(Saved data entries)
---+---

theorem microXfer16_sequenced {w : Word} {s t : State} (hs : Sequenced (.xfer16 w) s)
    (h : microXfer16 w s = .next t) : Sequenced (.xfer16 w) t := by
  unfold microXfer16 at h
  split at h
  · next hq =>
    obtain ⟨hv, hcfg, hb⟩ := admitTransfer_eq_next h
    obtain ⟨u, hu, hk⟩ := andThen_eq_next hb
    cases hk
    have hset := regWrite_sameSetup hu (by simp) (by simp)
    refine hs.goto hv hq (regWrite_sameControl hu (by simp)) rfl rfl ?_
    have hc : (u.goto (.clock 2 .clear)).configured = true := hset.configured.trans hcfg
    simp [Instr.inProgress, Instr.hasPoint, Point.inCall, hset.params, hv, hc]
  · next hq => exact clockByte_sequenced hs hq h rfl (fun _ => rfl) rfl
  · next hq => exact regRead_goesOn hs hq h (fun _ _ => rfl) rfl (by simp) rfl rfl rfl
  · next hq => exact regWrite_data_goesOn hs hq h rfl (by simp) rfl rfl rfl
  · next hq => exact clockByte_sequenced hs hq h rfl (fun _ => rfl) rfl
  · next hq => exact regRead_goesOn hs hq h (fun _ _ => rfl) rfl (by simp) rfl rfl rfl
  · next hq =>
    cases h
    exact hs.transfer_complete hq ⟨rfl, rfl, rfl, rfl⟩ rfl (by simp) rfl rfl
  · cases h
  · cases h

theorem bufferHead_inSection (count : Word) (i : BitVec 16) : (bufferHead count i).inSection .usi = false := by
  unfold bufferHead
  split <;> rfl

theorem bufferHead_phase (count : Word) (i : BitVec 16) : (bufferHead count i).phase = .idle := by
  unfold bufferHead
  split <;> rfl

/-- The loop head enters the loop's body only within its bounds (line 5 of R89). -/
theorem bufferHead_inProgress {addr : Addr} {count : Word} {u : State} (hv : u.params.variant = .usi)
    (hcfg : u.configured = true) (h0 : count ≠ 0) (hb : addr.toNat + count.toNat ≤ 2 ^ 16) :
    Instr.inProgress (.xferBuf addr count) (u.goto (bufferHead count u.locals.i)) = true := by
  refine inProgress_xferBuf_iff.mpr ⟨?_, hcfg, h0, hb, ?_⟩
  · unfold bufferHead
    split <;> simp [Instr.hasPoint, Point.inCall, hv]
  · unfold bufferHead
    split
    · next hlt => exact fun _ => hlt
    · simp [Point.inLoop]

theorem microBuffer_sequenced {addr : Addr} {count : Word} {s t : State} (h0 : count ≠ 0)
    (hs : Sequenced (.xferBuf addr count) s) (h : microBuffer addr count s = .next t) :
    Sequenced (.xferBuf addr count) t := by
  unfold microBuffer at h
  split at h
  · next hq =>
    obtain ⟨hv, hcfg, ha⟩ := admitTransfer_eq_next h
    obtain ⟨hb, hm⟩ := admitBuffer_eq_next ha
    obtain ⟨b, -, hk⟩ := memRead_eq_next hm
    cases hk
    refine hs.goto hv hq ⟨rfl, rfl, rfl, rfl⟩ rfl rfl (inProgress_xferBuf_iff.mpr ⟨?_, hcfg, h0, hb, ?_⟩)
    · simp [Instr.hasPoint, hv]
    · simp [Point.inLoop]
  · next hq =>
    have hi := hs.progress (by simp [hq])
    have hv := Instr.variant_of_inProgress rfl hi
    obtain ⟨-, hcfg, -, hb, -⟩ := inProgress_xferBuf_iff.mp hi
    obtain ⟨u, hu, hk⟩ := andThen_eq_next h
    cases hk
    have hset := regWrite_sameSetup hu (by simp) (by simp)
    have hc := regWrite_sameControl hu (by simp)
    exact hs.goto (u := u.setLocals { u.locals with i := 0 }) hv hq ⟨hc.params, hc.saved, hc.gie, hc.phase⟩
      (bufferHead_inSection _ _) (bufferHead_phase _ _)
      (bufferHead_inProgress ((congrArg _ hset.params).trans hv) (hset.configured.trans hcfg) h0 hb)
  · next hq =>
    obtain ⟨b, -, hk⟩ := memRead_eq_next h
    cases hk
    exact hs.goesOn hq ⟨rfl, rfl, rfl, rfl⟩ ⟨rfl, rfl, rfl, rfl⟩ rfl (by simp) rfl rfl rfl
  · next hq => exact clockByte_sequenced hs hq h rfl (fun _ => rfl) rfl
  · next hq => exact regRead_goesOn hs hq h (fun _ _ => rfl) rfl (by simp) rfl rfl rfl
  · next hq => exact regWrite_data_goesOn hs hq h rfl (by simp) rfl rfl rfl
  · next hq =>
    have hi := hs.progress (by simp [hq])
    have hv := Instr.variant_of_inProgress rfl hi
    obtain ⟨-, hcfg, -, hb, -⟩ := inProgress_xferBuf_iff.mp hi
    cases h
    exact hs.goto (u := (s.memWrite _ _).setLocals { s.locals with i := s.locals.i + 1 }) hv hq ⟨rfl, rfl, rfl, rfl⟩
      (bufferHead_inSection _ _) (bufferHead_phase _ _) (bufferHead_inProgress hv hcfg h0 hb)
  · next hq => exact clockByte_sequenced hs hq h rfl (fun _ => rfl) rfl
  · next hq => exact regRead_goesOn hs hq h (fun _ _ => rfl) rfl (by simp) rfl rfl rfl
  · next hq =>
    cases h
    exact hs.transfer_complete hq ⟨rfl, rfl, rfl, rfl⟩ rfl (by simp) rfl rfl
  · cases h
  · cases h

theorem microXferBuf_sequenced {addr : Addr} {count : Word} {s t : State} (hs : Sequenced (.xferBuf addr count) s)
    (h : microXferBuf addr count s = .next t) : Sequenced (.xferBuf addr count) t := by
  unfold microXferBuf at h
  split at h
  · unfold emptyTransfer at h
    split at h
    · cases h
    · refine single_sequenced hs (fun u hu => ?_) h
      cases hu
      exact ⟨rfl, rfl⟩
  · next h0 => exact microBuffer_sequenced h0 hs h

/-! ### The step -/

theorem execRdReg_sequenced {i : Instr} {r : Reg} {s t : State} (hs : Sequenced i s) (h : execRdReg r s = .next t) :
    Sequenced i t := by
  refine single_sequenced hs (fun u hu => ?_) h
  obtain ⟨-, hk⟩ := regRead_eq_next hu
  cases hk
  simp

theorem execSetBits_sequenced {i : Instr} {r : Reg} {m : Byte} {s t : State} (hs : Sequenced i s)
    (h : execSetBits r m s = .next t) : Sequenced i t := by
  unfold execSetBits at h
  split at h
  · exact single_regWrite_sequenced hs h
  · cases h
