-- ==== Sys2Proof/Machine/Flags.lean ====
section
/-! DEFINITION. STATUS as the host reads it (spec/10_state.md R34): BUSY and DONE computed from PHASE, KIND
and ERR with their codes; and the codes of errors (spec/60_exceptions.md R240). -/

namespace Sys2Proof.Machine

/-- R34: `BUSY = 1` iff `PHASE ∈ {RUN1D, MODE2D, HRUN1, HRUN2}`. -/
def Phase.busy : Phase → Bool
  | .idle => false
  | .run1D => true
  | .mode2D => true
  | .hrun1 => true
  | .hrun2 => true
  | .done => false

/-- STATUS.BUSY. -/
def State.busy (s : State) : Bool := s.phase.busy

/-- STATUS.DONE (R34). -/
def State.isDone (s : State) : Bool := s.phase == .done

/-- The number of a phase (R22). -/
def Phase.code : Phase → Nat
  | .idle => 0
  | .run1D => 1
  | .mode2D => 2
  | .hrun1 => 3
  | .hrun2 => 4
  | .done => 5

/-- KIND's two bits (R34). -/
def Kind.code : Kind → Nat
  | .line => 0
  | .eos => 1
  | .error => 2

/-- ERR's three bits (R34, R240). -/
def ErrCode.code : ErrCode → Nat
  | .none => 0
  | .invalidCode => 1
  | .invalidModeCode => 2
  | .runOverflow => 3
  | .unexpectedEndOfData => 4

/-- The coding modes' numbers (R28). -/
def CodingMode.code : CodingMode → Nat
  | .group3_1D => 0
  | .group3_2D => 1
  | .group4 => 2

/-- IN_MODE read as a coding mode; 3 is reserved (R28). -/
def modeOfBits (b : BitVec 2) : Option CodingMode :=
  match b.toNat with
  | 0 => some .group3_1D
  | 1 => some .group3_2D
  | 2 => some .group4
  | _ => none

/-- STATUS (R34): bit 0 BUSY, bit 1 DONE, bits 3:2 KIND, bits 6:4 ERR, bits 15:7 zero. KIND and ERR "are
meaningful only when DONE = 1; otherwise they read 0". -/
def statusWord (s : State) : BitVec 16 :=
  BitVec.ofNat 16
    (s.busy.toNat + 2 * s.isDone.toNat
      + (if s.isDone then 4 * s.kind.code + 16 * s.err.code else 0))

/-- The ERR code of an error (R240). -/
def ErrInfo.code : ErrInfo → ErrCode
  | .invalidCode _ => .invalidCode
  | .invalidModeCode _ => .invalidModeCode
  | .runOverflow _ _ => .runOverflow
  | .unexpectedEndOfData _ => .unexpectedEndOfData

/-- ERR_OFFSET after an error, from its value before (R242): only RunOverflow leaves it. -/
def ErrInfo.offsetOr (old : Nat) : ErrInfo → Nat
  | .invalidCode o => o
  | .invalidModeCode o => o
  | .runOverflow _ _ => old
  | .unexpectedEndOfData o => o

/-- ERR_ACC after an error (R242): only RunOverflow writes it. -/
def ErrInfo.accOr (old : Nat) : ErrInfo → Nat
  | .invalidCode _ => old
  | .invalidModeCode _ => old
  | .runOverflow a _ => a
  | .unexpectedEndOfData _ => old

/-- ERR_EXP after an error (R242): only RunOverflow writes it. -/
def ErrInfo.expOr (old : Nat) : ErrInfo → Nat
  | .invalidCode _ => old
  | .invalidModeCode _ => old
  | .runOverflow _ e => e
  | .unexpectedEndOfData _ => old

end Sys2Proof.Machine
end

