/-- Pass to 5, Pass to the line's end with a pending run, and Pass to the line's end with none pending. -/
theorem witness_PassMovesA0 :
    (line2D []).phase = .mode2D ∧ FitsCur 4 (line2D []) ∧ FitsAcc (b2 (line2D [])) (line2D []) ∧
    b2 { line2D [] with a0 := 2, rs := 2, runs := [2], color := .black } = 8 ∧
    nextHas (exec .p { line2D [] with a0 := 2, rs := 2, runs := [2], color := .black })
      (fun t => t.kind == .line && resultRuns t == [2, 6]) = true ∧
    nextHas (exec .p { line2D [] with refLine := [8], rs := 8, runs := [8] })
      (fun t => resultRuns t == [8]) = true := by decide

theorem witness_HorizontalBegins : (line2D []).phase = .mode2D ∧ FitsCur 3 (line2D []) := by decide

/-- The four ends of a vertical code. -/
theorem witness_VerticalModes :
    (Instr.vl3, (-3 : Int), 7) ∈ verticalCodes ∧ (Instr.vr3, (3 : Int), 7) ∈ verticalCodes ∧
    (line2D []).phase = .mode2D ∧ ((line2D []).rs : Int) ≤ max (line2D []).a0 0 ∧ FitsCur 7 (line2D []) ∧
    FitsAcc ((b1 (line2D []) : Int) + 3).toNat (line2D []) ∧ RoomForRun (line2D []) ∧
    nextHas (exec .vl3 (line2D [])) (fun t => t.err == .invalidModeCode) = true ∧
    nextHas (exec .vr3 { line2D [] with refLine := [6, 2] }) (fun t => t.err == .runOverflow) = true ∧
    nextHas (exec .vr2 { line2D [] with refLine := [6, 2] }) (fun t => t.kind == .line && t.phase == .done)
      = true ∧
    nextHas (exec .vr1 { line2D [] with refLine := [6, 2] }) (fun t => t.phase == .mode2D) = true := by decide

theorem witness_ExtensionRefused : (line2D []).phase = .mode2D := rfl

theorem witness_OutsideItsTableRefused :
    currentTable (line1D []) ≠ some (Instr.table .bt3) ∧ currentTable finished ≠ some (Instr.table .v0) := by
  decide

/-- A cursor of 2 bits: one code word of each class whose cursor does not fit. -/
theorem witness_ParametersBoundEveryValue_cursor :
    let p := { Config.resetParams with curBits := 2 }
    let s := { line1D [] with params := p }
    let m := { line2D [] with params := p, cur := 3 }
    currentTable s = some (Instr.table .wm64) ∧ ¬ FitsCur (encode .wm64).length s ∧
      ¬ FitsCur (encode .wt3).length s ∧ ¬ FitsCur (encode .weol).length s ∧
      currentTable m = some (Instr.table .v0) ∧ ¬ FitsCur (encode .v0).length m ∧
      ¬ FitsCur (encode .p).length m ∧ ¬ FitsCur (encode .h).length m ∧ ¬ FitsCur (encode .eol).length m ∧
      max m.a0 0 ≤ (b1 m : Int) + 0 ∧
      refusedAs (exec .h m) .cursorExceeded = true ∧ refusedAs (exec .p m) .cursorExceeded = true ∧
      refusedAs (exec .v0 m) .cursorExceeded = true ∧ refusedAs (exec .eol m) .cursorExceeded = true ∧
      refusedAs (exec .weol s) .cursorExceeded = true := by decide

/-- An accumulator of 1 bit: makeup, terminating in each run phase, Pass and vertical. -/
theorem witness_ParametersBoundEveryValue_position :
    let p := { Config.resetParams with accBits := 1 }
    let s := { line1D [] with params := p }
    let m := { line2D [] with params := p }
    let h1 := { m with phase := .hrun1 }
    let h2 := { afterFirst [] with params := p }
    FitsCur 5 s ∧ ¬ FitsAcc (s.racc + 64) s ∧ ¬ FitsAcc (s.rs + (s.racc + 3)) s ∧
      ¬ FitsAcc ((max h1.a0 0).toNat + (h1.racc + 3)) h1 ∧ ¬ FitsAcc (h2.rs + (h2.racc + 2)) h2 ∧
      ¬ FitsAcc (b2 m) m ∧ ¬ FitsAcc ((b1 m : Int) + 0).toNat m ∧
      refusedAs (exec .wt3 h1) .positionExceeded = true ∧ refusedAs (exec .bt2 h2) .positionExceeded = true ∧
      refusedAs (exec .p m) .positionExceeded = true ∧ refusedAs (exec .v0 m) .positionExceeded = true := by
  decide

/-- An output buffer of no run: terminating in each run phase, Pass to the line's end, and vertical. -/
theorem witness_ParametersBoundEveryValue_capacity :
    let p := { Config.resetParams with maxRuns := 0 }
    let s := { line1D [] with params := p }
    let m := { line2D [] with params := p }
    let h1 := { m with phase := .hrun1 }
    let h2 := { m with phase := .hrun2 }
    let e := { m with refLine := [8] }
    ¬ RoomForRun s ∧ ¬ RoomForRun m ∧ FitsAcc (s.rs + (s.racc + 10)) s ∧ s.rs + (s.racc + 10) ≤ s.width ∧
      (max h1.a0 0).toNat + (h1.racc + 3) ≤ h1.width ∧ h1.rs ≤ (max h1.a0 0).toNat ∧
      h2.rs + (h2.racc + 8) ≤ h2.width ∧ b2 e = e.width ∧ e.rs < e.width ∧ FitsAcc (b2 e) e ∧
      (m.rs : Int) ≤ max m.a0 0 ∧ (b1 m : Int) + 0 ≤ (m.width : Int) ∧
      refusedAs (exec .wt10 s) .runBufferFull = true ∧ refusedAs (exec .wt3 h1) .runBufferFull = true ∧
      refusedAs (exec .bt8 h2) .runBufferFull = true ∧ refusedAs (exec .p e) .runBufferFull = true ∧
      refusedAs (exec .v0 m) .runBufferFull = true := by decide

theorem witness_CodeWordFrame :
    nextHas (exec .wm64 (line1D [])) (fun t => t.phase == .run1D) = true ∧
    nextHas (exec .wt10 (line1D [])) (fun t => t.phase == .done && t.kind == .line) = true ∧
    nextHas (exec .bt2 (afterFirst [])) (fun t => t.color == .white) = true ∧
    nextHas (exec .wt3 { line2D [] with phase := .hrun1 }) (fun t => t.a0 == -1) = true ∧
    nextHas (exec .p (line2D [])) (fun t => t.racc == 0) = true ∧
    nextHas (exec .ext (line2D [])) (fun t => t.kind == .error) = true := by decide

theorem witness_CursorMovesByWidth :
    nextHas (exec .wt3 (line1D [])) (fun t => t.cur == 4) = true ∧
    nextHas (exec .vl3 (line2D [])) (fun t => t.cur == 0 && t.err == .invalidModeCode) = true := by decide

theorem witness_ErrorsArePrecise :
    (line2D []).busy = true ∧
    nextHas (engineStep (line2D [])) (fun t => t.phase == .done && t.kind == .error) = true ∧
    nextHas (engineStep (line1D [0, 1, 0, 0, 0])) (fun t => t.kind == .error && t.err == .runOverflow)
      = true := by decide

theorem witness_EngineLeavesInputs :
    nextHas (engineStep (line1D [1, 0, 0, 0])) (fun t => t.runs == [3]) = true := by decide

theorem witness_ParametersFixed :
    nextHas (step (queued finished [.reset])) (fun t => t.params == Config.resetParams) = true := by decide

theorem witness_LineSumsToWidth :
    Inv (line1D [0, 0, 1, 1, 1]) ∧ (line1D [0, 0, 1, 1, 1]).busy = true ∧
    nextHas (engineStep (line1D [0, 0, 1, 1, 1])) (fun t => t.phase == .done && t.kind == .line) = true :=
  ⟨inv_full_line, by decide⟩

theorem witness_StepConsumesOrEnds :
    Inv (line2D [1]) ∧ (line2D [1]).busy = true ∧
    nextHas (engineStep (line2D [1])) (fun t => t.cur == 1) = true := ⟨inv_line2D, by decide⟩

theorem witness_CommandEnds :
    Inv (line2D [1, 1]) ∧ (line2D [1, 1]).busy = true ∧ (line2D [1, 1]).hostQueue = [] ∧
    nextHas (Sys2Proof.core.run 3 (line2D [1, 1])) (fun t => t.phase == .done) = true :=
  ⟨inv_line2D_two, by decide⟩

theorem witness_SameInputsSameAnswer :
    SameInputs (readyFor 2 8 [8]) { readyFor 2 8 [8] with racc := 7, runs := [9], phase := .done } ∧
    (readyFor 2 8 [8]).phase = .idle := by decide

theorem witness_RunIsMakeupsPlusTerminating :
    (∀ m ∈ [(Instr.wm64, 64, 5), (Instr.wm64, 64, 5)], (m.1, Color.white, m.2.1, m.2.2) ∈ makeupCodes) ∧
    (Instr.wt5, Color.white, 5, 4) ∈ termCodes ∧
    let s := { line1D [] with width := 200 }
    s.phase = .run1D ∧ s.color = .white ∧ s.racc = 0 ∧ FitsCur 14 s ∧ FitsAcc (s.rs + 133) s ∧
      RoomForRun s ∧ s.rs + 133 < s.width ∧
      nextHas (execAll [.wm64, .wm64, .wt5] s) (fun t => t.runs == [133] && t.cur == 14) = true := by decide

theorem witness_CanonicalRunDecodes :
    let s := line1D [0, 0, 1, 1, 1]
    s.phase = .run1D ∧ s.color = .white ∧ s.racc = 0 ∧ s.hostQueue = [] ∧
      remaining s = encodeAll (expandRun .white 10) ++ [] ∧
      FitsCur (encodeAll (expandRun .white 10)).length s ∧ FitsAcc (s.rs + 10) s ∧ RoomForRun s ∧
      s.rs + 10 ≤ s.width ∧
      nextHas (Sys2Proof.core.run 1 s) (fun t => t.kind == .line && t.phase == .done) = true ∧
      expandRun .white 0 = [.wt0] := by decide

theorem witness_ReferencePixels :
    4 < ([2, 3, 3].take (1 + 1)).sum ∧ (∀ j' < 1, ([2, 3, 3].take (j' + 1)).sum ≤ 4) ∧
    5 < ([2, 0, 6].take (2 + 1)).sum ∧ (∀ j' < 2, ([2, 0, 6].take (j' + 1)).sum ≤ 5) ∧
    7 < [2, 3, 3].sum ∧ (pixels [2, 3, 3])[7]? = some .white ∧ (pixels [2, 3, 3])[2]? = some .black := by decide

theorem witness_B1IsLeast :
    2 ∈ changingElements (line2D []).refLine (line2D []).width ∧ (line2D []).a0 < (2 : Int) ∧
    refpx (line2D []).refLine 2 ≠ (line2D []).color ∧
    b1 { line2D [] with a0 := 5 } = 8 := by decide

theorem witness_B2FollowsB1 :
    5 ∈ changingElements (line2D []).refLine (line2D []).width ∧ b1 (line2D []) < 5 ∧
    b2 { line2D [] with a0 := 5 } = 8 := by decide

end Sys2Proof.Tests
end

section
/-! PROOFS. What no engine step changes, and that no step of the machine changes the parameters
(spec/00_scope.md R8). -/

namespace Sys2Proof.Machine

---+---

An exact copy of the lines above, from the one containing "s.hostQueue = [] ∧" through the one containing "4 < ([2, 3, 3].take", is the whole of the answer.

    s.phase = .run1D ∧ s.color = .white ∧ s.racc = 0 ∧ s.hostQueue = [] ∧
      remaining s = encodeAll (expandRun .white 10) ++ [] ∧
      FitsCur (encodeAll (expandRun .white 10)).length s ∧ FitsAcc (s.rs + 10) s ∧ RoomForRun s ∧
      s.rs + 10 ≤ s.width ∧
      nextHas (Sys2Proof.core.run 1 s) (fun t => t.kind == .line && t.phase == .done) = true ∧
      expandRun .white 0 = [.wt0] := by decide

theorem witness_ReferencePixels :
    4 < ([2, 3, 3].take (1 + 1)).sum ∧ (∀ j' < 1, ([2, 3, 3].take (j' + 1)).sum ≤ 4) ∧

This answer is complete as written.